The input.
|---|
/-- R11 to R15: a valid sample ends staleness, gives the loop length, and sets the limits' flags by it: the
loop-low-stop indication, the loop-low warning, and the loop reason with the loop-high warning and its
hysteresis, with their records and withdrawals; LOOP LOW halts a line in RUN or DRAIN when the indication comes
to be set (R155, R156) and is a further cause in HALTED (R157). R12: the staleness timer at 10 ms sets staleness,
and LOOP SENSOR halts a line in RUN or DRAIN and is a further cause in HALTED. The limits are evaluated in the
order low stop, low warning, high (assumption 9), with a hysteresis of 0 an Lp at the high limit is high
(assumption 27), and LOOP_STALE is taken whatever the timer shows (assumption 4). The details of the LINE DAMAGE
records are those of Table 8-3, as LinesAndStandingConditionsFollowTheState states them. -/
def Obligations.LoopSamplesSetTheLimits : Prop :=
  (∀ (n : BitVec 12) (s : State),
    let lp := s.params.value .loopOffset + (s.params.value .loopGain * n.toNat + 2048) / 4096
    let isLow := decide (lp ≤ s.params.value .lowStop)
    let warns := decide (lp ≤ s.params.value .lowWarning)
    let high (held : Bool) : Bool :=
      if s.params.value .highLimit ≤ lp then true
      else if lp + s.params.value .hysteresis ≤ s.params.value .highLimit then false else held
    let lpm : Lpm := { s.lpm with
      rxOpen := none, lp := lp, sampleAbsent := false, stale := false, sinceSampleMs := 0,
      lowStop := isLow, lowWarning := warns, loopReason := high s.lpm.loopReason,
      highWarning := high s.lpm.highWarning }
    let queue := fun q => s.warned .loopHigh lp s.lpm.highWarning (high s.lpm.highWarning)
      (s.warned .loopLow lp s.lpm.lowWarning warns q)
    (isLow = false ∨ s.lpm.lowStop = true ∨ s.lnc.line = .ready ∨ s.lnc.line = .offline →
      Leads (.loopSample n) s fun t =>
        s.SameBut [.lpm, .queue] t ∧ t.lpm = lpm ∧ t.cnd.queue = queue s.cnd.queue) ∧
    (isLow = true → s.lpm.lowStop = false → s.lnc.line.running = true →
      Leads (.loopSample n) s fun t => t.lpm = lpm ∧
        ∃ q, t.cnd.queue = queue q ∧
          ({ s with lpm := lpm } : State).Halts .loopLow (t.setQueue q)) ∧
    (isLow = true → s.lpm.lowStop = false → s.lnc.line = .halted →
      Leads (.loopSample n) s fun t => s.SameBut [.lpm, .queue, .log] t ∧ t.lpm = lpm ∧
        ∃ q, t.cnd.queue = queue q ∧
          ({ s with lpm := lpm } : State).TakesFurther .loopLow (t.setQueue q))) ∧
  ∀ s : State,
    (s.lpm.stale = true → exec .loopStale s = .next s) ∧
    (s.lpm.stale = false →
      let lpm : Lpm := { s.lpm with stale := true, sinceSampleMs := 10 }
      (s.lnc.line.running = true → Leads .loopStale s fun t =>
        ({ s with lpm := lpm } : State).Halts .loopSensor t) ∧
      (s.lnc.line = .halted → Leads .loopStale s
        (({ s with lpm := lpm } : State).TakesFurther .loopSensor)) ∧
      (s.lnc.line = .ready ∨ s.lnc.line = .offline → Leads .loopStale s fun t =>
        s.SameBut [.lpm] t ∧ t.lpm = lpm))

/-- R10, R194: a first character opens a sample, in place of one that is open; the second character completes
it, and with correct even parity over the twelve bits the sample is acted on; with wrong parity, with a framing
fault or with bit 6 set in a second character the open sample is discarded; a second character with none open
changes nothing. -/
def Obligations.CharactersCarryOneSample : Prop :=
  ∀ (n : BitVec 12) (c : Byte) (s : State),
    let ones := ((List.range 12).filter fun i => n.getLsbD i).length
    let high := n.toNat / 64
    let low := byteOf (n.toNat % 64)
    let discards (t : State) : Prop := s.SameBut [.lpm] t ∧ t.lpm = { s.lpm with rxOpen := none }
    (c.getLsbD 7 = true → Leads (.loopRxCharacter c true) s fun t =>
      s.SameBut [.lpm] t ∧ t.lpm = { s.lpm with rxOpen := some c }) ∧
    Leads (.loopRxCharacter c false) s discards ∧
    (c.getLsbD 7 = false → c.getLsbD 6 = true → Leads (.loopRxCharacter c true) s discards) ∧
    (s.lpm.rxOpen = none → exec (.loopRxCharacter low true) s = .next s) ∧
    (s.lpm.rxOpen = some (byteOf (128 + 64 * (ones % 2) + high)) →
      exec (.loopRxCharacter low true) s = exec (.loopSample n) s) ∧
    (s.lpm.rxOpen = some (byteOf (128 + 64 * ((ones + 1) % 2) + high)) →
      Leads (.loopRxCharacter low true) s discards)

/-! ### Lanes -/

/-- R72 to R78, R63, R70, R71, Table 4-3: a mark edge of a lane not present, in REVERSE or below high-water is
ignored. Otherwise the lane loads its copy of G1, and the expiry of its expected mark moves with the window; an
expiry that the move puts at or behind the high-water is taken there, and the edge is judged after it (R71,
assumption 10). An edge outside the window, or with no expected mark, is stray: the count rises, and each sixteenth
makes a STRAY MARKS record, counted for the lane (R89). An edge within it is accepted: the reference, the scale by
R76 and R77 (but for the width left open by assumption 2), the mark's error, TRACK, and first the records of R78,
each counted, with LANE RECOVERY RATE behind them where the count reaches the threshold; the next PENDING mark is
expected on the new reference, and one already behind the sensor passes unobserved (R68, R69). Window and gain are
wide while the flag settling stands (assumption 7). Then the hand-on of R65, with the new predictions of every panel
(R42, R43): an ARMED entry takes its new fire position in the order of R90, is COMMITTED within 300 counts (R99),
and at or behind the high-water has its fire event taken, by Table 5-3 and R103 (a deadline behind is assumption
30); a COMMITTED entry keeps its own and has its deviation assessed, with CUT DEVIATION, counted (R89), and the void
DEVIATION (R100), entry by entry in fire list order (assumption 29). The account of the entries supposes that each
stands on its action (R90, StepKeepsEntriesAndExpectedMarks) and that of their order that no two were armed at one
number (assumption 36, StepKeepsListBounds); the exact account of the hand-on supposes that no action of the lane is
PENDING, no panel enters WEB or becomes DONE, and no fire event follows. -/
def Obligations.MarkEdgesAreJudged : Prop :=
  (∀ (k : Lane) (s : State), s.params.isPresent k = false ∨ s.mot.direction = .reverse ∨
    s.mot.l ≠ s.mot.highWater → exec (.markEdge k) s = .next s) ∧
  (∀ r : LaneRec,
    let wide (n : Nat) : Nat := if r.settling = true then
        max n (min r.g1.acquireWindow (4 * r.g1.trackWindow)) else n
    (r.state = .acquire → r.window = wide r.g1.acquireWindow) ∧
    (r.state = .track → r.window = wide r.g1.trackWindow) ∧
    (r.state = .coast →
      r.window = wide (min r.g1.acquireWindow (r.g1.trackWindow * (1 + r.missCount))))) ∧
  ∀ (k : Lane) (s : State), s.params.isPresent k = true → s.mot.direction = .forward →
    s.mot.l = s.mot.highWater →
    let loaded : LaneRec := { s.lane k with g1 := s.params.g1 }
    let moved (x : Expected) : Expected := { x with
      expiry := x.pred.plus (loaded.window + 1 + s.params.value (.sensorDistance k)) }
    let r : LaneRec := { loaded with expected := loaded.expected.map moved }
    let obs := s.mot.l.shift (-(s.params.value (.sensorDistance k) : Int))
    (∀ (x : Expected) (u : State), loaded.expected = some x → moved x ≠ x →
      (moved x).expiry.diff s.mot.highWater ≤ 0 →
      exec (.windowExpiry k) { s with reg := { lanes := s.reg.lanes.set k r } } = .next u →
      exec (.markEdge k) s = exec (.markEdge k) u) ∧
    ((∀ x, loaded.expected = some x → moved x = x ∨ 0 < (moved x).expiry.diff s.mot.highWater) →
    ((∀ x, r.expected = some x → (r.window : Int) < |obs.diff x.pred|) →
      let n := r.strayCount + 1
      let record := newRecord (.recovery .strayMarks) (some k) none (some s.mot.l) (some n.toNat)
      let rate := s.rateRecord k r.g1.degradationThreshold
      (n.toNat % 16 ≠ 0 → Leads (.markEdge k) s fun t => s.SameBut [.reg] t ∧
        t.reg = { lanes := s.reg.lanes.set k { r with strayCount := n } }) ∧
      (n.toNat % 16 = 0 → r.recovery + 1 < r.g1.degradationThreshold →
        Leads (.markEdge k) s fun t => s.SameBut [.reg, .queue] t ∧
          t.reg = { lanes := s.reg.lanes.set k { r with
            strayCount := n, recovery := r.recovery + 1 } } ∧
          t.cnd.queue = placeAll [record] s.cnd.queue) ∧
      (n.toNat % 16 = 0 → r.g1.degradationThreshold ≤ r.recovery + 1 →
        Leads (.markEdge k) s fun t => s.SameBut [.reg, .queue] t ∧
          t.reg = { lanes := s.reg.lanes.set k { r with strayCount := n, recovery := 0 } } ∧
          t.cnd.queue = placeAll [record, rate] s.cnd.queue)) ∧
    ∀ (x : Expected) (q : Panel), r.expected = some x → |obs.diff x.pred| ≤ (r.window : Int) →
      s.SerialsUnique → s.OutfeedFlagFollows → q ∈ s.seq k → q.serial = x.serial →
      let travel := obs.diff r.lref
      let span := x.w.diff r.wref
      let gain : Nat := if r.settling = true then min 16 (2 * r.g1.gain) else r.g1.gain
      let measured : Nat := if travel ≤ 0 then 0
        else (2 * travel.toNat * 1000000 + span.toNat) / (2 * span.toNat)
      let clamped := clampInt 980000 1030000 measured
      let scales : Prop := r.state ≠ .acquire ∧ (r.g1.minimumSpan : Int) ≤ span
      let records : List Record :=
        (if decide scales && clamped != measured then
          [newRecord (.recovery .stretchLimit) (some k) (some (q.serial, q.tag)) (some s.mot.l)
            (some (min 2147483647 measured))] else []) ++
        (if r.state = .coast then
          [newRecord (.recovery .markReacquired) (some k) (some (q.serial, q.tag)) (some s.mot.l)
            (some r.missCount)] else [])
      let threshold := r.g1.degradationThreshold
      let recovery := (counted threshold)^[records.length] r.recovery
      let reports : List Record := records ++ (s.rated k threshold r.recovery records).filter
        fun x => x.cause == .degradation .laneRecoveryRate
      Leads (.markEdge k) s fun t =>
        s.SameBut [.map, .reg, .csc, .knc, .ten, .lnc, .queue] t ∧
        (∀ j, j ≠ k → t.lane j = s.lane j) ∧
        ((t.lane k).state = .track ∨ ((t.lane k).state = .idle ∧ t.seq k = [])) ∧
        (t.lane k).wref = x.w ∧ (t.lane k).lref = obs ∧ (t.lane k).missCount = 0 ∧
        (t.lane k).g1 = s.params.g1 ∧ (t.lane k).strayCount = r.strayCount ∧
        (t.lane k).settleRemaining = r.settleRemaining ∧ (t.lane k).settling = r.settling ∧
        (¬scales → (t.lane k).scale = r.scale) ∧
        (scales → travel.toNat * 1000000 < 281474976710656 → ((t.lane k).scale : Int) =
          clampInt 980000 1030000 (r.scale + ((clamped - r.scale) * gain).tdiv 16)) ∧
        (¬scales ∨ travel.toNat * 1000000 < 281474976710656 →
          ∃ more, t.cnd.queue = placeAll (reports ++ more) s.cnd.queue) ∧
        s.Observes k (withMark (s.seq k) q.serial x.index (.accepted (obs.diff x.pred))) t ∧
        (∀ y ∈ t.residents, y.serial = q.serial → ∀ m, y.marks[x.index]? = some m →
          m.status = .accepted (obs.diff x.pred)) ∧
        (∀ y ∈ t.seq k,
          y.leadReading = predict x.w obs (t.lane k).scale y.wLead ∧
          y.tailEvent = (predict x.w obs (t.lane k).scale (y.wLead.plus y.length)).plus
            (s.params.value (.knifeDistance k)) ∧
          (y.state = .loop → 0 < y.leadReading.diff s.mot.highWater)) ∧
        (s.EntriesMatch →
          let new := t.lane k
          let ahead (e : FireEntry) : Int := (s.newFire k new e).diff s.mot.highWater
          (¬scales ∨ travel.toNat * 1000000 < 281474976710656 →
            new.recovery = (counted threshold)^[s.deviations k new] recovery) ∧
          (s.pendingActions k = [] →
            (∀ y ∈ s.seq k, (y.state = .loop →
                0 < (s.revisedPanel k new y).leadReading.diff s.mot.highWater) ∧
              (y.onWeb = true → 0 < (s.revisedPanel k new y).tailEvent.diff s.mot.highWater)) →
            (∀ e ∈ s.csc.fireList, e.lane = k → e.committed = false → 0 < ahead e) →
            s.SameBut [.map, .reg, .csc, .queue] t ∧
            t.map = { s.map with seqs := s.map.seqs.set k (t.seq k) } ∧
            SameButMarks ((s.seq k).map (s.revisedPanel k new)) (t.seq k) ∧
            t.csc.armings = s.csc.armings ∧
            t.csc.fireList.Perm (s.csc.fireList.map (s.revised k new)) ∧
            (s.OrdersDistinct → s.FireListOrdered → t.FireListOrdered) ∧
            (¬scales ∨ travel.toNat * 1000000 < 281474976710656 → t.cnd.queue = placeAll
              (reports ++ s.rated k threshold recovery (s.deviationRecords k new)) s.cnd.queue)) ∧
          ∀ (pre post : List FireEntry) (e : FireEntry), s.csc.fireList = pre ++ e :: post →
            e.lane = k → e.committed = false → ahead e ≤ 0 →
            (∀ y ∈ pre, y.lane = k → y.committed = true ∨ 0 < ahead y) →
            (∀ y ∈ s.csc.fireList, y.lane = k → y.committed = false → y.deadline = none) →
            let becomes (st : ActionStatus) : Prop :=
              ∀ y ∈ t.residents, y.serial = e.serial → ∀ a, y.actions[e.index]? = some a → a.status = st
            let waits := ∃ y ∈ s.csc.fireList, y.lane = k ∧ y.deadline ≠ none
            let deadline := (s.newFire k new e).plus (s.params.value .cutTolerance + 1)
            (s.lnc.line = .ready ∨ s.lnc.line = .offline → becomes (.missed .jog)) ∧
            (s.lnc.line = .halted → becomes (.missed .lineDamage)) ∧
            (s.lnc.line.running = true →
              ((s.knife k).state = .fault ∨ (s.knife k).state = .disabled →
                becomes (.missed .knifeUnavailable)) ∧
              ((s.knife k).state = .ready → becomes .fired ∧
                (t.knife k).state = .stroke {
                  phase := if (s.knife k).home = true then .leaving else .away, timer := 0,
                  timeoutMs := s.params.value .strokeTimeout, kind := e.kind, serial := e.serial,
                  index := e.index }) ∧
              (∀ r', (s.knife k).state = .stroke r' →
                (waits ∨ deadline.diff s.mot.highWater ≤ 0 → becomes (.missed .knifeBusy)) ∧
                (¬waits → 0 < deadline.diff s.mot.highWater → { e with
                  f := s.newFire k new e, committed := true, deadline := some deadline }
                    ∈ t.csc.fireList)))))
|---|
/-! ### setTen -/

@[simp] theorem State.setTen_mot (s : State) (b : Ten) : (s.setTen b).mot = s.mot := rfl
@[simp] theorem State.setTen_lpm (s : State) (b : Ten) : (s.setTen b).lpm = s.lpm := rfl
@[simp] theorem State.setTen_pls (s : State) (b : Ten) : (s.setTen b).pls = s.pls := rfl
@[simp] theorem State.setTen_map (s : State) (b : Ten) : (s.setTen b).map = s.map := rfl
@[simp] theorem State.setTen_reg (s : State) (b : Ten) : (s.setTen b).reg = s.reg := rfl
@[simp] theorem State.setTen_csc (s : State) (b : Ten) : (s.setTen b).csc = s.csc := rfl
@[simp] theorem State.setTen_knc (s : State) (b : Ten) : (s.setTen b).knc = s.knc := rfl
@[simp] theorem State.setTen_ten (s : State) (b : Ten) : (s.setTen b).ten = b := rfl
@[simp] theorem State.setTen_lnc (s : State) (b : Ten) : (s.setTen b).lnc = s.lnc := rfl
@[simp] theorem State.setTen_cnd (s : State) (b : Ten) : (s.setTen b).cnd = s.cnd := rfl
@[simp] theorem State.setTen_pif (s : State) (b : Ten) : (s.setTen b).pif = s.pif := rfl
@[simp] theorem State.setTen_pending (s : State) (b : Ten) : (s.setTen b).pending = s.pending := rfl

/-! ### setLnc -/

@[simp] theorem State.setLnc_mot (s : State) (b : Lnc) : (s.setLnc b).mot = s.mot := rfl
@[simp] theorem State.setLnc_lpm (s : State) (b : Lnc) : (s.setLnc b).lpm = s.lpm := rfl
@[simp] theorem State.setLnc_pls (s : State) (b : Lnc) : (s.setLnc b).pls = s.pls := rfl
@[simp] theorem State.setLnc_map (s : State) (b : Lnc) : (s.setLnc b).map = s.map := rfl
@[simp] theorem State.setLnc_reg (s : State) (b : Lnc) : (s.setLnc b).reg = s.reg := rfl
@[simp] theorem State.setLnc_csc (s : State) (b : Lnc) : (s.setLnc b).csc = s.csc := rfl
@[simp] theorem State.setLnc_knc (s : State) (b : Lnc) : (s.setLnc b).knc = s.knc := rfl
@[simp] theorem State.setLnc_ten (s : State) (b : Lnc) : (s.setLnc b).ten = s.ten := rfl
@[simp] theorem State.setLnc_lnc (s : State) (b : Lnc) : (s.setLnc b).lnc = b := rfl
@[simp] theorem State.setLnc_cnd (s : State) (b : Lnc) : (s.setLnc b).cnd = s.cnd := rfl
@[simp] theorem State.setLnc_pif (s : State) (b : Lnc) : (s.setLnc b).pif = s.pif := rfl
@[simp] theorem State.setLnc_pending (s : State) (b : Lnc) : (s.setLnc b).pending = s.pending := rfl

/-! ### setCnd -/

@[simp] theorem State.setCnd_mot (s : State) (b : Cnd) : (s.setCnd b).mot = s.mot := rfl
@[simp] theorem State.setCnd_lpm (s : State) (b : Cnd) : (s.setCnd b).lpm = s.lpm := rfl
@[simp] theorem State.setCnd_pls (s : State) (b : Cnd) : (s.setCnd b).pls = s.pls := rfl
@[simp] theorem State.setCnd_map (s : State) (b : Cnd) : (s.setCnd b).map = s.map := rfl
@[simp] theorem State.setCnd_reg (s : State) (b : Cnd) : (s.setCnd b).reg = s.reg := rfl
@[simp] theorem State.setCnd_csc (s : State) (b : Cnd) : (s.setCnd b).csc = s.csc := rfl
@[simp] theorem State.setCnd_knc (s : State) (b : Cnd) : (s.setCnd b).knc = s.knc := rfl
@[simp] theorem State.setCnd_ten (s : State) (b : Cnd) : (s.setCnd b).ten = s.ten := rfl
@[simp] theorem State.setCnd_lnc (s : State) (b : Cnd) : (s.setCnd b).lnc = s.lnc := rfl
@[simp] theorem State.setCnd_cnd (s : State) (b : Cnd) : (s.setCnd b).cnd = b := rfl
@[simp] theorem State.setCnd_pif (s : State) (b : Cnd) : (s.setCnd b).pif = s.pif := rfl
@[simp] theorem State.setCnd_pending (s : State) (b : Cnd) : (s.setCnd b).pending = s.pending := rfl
|---|
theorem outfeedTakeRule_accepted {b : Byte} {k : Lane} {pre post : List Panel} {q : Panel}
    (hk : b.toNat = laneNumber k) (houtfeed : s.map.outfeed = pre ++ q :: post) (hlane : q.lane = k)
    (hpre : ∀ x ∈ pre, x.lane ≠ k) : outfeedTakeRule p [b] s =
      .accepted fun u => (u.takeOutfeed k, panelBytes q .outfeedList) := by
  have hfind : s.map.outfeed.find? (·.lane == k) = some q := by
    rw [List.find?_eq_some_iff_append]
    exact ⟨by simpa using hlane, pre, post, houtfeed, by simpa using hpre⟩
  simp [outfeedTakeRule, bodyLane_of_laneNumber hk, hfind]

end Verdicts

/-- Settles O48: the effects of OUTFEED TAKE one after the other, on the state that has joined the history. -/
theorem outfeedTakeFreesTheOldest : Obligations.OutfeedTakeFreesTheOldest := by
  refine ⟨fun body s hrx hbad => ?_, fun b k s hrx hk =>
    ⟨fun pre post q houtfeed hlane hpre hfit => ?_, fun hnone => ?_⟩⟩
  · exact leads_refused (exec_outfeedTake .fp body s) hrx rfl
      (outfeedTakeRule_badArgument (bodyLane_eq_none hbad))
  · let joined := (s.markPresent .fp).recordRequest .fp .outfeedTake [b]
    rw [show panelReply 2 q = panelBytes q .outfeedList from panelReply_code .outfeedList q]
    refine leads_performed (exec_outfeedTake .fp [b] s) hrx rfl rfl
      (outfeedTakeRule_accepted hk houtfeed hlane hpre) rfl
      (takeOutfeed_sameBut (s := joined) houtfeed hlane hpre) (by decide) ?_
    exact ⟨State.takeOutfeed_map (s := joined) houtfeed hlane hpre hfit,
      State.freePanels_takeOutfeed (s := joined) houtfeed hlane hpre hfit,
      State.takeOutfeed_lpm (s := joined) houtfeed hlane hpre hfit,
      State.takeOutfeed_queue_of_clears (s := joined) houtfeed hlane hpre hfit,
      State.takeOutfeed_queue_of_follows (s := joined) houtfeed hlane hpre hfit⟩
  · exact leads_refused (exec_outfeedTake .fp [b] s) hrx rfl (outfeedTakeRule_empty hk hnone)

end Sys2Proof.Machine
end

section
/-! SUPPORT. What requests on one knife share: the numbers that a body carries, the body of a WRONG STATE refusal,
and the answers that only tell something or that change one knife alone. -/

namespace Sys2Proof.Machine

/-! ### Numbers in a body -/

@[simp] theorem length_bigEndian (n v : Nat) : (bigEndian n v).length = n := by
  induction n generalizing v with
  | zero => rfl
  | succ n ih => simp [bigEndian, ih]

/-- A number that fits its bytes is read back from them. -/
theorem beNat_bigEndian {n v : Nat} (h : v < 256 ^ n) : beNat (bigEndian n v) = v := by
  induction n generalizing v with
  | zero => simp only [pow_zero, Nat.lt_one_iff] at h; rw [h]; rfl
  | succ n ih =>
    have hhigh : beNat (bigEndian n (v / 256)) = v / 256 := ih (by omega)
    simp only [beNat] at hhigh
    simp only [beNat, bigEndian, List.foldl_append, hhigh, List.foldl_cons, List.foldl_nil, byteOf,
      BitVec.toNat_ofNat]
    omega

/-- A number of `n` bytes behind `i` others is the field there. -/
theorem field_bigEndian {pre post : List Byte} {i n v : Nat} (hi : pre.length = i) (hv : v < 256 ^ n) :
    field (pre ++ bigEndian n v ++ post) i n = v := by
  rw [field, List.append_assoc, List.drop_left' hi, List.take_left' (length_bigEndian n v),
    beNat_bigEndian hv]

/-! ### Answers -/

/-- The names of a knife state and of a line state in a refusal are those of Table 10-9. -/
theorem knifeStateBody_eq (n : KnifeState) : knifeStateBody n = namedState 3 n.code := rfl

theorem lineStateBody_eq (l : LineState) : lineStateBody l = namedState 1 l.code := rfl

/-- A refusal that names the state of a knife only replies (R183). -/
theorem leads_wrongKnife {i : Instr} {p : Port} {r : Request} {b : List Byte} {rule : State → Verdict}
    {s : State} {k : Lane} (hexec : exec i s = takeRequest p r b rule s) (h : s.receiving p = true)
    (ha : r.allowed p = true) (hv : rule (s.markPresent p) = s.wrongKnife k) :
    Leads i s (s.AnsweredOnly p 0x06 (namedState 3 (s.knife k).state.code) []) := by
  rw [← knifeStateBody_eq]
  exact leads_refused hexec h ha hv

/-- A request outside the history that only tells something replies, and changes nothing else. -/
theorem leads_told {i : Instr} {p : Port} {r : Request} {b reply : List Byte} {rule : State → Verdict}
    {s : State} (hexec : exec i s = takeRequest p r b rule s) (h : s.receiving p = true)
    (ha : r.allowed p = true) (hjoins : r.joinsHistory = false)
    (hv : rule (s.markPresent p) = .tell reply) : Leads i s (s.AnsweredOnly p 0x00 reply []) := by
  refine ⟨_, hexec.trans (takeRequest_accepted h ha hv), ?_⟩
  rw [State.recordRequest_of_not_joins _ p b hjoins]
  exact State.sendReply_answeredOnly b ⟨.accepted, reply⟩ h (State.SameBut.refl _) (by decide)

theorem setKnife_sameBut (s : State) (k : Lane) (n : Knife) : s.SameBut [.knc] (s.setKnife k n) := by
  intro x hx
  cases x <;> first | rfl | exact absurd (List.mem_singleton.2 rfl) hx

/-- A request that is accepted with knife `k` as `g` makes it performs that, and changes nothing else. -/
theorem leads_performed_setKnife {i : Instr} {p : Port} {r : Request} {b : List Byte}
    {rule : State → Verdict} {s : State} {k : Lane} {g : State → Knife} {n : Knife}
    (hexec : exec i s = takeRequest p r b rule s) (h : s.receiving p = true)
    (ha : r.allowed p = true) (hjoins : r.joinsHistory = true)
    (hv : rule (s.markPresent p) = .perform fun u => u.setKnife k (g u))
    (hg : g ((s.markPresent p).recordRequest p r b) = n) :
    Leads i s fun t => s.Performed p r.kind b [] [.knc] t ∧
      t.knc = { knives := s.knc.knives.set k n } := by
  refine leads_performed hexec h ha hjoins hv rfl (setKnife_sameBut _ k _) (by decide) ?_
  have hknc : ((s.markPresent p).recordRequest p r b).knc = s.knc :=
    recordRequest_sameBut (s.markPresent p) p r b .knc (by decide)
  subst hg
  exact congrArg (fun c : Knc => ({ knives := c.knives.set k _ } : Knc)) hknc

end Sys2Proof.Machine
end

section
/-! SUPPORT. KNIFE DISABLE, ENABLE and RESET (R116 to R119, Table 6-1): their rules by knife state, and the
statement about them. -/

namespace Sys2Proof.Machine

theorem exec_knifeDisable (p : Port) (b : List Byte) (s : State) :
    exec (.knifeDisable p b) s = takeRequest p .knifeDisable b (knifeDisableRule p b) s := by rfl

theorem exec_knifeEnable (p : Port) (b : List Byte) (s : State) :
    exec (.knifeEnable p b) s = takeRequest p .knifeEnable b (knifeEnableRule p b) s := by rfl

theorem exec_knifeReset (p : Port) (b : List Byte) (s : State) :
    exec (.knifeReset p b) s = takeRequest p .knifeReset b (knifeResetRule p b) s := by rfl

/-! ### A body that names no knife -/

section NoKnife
|---|
Exercise instructions.
In the entries above, find each line that has the word "scales". Copy it.

Problem solution.
      let scales : Prop := r.state ≠ .acquire ∧ (r.g1.minimumSpan : Int) ≤ span
        (if decide scales && clamped != measured then
        (¬scales → (t.lane k).scale = r.scale) ∧
        (scales → travel.toNat * 1000000 < 281474976710656 → ((t.lane k).scale : Int) =
        (¬scales ∨ travel.toNat * 1000000 < 281474976710656 →
          (¬scales ∨ travel.toNat * 1000000 < 281474976710656 →
            (¬scales ∨ travel.toNat * 1000000 < 281474976710656 → t.cnd.queue = placeAll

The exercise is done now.